** DATA SUPPLIED follows **

-- ==== Sys2Proof/Tests/Slice0.lean ====
section
/-! SUPPORT. Checks of the model on small states, and for each statement with hypotheses a state that meets them. Expected values
are worked out by hand from the rules named beside them. -/

namespace Sys2Proof.Tests

open Sys2Proof Sys2Proof.Machine

set_option Elab.async false

/-! ## Small states -/

/-- The outcome is a next state with property `p`. -/
def gives (o : Host.Outcome State Fault Refusal) (p : State → Bool) : Bool :=
  match o with
  | .next t => p t
  | _ => false

/-- The result is `x`. -/
def okIs {ε α : Type} [DecidableEq α] (r : Except ε α) (x : α) : Bool :=
  match r with
  | .ok y => decide (y = x)
  | .error _ => false

theorem okIs_eq {ε α : Type} [DecidableEq α] {r : Except ε α} {x : α} : okIs r x = true ↔ r = .ok x := by
  cases r <;> simp [okIs]

/-- There is a result, and it has property `p`. -/
def okHas {ε α : Type} (r : Except ε α) (p : α → Bool) : Bool :=
  match r with
  | .ok y => p y
  | .error _ => false

theorem okHas_iff {ε α : Type} {r : Except ε α} {p : α → Bool} : okHas r p = true ↔ ∃ x, r = .ok x ∧ p x = true := by
  cases r <;> simp [okHas]

/-- Word `i` takes effect in `s` and leaves `t`. -/
def took (i : Instr) (s t : State) : Bool := gives (exec i s) (fun u => decide (u = t.setResult .done))

/-- An epilogue warp with lanes 0 and 1 active, whole register budgets, and some register contents. -/
def epi : Warp :=
  { kbud := 3, vbud := 2, pc := 64, exec := 3, live := 3
    k := [(1, 5), (2, 7), (3, 8), (4, 128)], v := [(32, 3), (33, 9), (64, 4), (65, 2)], p := [(1, 1)] }

def mat : Warp := { role := .maths, kbud := 3, pc := 64, exec := 1, live := 1, k := [(1, 5), (2, 7), (3, 8), (4, 128)] }
def cpy : Warp := { mat with role := .copy }
def sup (w : Warp) : Warp := { w with level := .supervisor }

/-- The page at 0 of 64 KiB, local, writable and executable. -/
def page0 : TlbEntry := { base := 0, size := 65536, leaf := fetchLeaf }

/-- A context with one page and cluster 0 in its partition. -/
def ctx0 : Context := { desc := BitVec.ofNat 2048 (2 ^ (8 * 0x48)), tlb := [page0] }

/-- A state whose pack 1 on core 0 holds the one warp `w`, which is about to run the only word of a packet at its pc. -/
def st (w : Warp) (p : Pack := {}) (x : Context := ctx0) (s : State := State.reset) : State :=
  { s with
    cur := (1, 0), packSeq := 2, contexts := s.contexts.set 0 (some x)
    packs := { p with id := 1, warps := w :: p.warps } :: s.packs
    iss := { base := w.pc, pre := w, restart := w.pc, latch := [none, none, none] } }

/-- What a word of that packet acts for. -/
def hr (w : Warp) (p : Pack := {}) (x : Context := ctx0) : Here :=
  { pack := { p with id := 1, warps := w :: p.warps }, warp := w, ctx := x, pid := 1, wi := 0, lit := none }

/-- The word of the packet may run. -/
def may (i : Instr) (s : State) (h : Here) : Bool := decide (Issues i s h)

/-- The current warp after a word that took effect. -/
def warpOf (s : State) : Warp := s.curWarp.getD {}

/-! ## Page tables that can be walked -/

theorem get_blank (m : Memory) (a : Nat) (h : m.all (fun c => c.1 % 8 != 7) = true) (ha : a % 8 = 7) : m.read a = 0 := by
  induction m with
  | nil => rfl
  | cons c m ih =>
    simp only [List.all_cons, Bool.and_eq_true, bne_iff_ne] at h
    have hne : a ≠ c.1 := fun e => h.1 (e ▸ ha)
    show (if a = c.1 then c.2 else Map.get Memory.blank m a) = 0
    rw [if_neg hne]
    exact ih h.2

theorem dram64_small (s : State) (pa : Nat) (h : s.dram.all (fun c => c.1 % 8 != 7) = true) (ha : pa % 8 = 0) :
    s.dram64 pa < 2 ^ 56 := by
  have h7 : s.dram.read (pa + 7) = 0 := get_blank _ _ h (by omega)
  have hb (n : Nat) : ∀ a, leNat (bytesAt s.dram.read a n) < 256 ^ n := by
    induction n with
    | zero => intro a; exact Nat.one_pos
    | succ n ih =>
      intro a
      have := ih (a + 1)
      have := (s.dram.read a).isLt
      simp only [bytesAt, leNat, Nat.pow_succ]
      omega
  have hz (n : Nat) : ∀ a, s.dram.read (a + n) = 0 → leNat (bytesAt s.dram.read a (n + 1)) = leNat (bytesAt s.dram.read a n) := by
    induction n with
    | zero => intro a hr; simp only [bytesAt, leNat]; rw [show s.dram.read a = 0 from hr]; rfl
    | succ n ih =>
      intro a hr
      have := ih (a + 1) (by rw [show a + 1 + n = a + (n + 1) by omega]; exact hr)
      rw [bytesAt, leNat, this, bytesAt, leNat]
  show leNat (bytesAt s.dram.read pa (7 + 1)) < 2 ^ 56
  rw [hz 7 pa h7]
  exact hb 7 pa

/-- Where every page table's root is at 0, and no 8 bytes of local memory have their greatest byte set, a walk ends at its first entry. -/
theorem flat_walkable (s : State) (hc : s.contexts.all (fun o => o.all (fun x => descPtroot x.desc == 0)) = true)
    (hd : s.dram.all (fun c => c.1 % 8 != 7) = true) : Claims.walkable s := by
  intro c x va pa hx hp
  have hr : descPtroot x.desc = 0 := by
    have hm : s.contexts.getD c none = some x := hx
    rw [List.getD_eq_getElem?_getD] at hm
    cases h : s.contexts[c]? with
    | none => rw [h] at hm; cases hm
    | some o =>
      rw [h] at hm
      have := List.all_eq_true.mp hc o (List.mem_of_getElem? h)
      have ho : o = some x := hm
      subst ho
      simpa using this
  unfold State.page at hp
  split at hp
  · split at hp
    · cases hp
    · rename_i _ _ _
      have hlt : va % 2 ^ 57 / 2 ^ 39 % 2 ^ 18 < 2 ^ 18 := Nat.mod_lt _ (by decide)
      have h56 := dram64_small s (8 * (va % 2 ^ 57 / 2 ^ 39 % 2 ^ 18)) hd (by omega)
      have hb (i : Nat) (hi : 56 ≤ i) : (BitVec.ofNat 64 (s.dram64 (8 * (va % 2 ^ 57 / 2 ^ 39 % 2 ^ 18)))).getLsbD i = false := by
        rw [BitVec.getLsbD_ofNat, Nat.testBit_lt_two_pow (Nat.lt_of_lt_of_le h56 (Nat.pow_le_pow_right (by decide) hi))]
        simp
      have hw : s.walk (va % 2 ^ 57) walkLevels 0 = raiseAt .xlate (va % 2 ^ 57) := by
        have hn (z : Nat) : nextOk (BitVec.ofNat 64 (s.dram64 (8 * (va % 2 ^ 57 / 2 ^ 39 % 2 ^ 18)))) z = false := by
          unfold nextOk
          rw [hb 63 (by decide)]
          rfl
        simp only [walkLevels, State.walk, Nat.zero_add]
        rw [if_neg (by simp only [Config.dramEnd]; omega), hb 56 (by decide)]
        simp only [hn, Bool.false_eq_true, if_false]
      rw [hr, hw] at hp
      simp [raiseAt, Except.map, Except.mapError] at hp
  · simp [raiseAt] at hp

theorem test_walk : Claims.walkable (st epi) := flat_walkable _ (by decide +kernel) (by decide +kernel)

/-- The operation raises `c` with `a` in XADDR. -/
def raisesAt {α : Type} (r : Res α) (c : Cause) (a : Nat) : Bool :=
  match r with
  | .error (.raise d x i p) => decide (d = c ∧ x = BitVec.ofNat 64 a ∧ i = 0 ∧ p = false)
  | _ => false
/-! ## Decoding: words put together bit by bit from the encodings of R77 to R82 -/

theorem test_decode_control :
    decode 0b00000001000000010010001101000101#32 = some (.bra 74565) ∧
    decode 0b00000001111011111111111111111111#32 = some (.brp 5 524287) ∧
    decode 0b00001011100101101010000000000000#32 = some (.rep 37 1 0 1 0 2) ∧
    decode 0b00001100000000000000000000101001#32 = some (.trap 41) := by decide

theorem test_decode_uniform :
    decode 0b00010000001011010110100001001101#32 = some (.ubfe 11 22 33) ∧
    decode 0b00010001000110000011101000001001#32 = some (.ucmp 6 3 40 9) ∧
    decode 0b00010010000001000010000011000100#32 = some (.usel 1 2 3 4) ∧
    decode 0b00010100000111001000111111111100#32 = some (.uld 7 8 4092) ∧
    decode 0b00010111000000001001000000100111#32 = some (.uws 9 39) := by decide

theorem test_decode_integer :
    decode 0b00110010110001010010000011000111#32 = some (.vbfe 1 69 32 199) ∧
    decode 0b00110100110011111000001100010001#32 = some (.vcmp 9 7 131 17) := by decide

theorem test_decode_float :
    decode 0b00111000101000010010001000100011#32 = some (.vfadd 1 33 34 35) ∧
    decode 0b01000001101100010011001001100111#32 = some (.vfcvt 1 49 50 3 7) ∧
    decode 0b01000000101010100100000101000010#32 = some (.vfcmp 5 2 65 66) := by decide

** End of DATA SUPPLIED **

# TASK DETAILS
The required answer is the run of lines above, starting at the line with "have h56 := dram64_small" and ending at the line with "(c : Cause)", reproduced exactly with both ends.

# RESPONSE BELOW
      have h56 := dram64_small s (8 * (va % 2 ^ 57 / 2 ^ 39 % 2 ^ 18)) hd (by omega)
      have hb (i : Nat) (hi : 56 ≤ i) : (BitVec.ofNat 64 (s.dram64 (8 * (va % 2 ^ 57 / 2 ^ 39 % 2 ^ 18)))).getLsbD i = false := by
        rw [BitVec.getLsbD_ofNat, Nat.testBit_lt_two_pow (Nat.lt_of_lt_of_le h56 (Nat.pow_le_pow_right (by decide) hi))]
        simp
      have hw : s.walk (va % 2 ^ 57) walkLevels 0 = raiseAt .xlate (va % 2 ^ 57) := by
        have hn (z : Nat) : nextOk (BitVec.ofNat 64 (s.dram64 (8 * (va % 2 ^ 57 / 2 ^ 39 % 2 ^ 18)))) z = false := by
          unfold nextOk
          rw [hb 63 (by decide)]
          rfl
        simp only [walkLevels, State.walk, Nat.zero_add]
        rw [if_neg (by simp only [Config.dramEnd]; omega), hb 56 (by decide)]
        simp only [hn, Bool.false_eq_true, if_false]
      rw [hr, hw] at hp
      simp [raiseAt, Except.map, Except.mapError] at hp
  · simp [raiseAt] at hp

theorem test_walk : Claims.walkable (st epi) := flat_walkable _ (by decide +kernel) (by decide +kernel)

/-- The operation raises `c` with `a` in XADDR. -/
def raisesAt {α : Type} (r : Res α) (c : Cause) (a : Nat) : Bool :=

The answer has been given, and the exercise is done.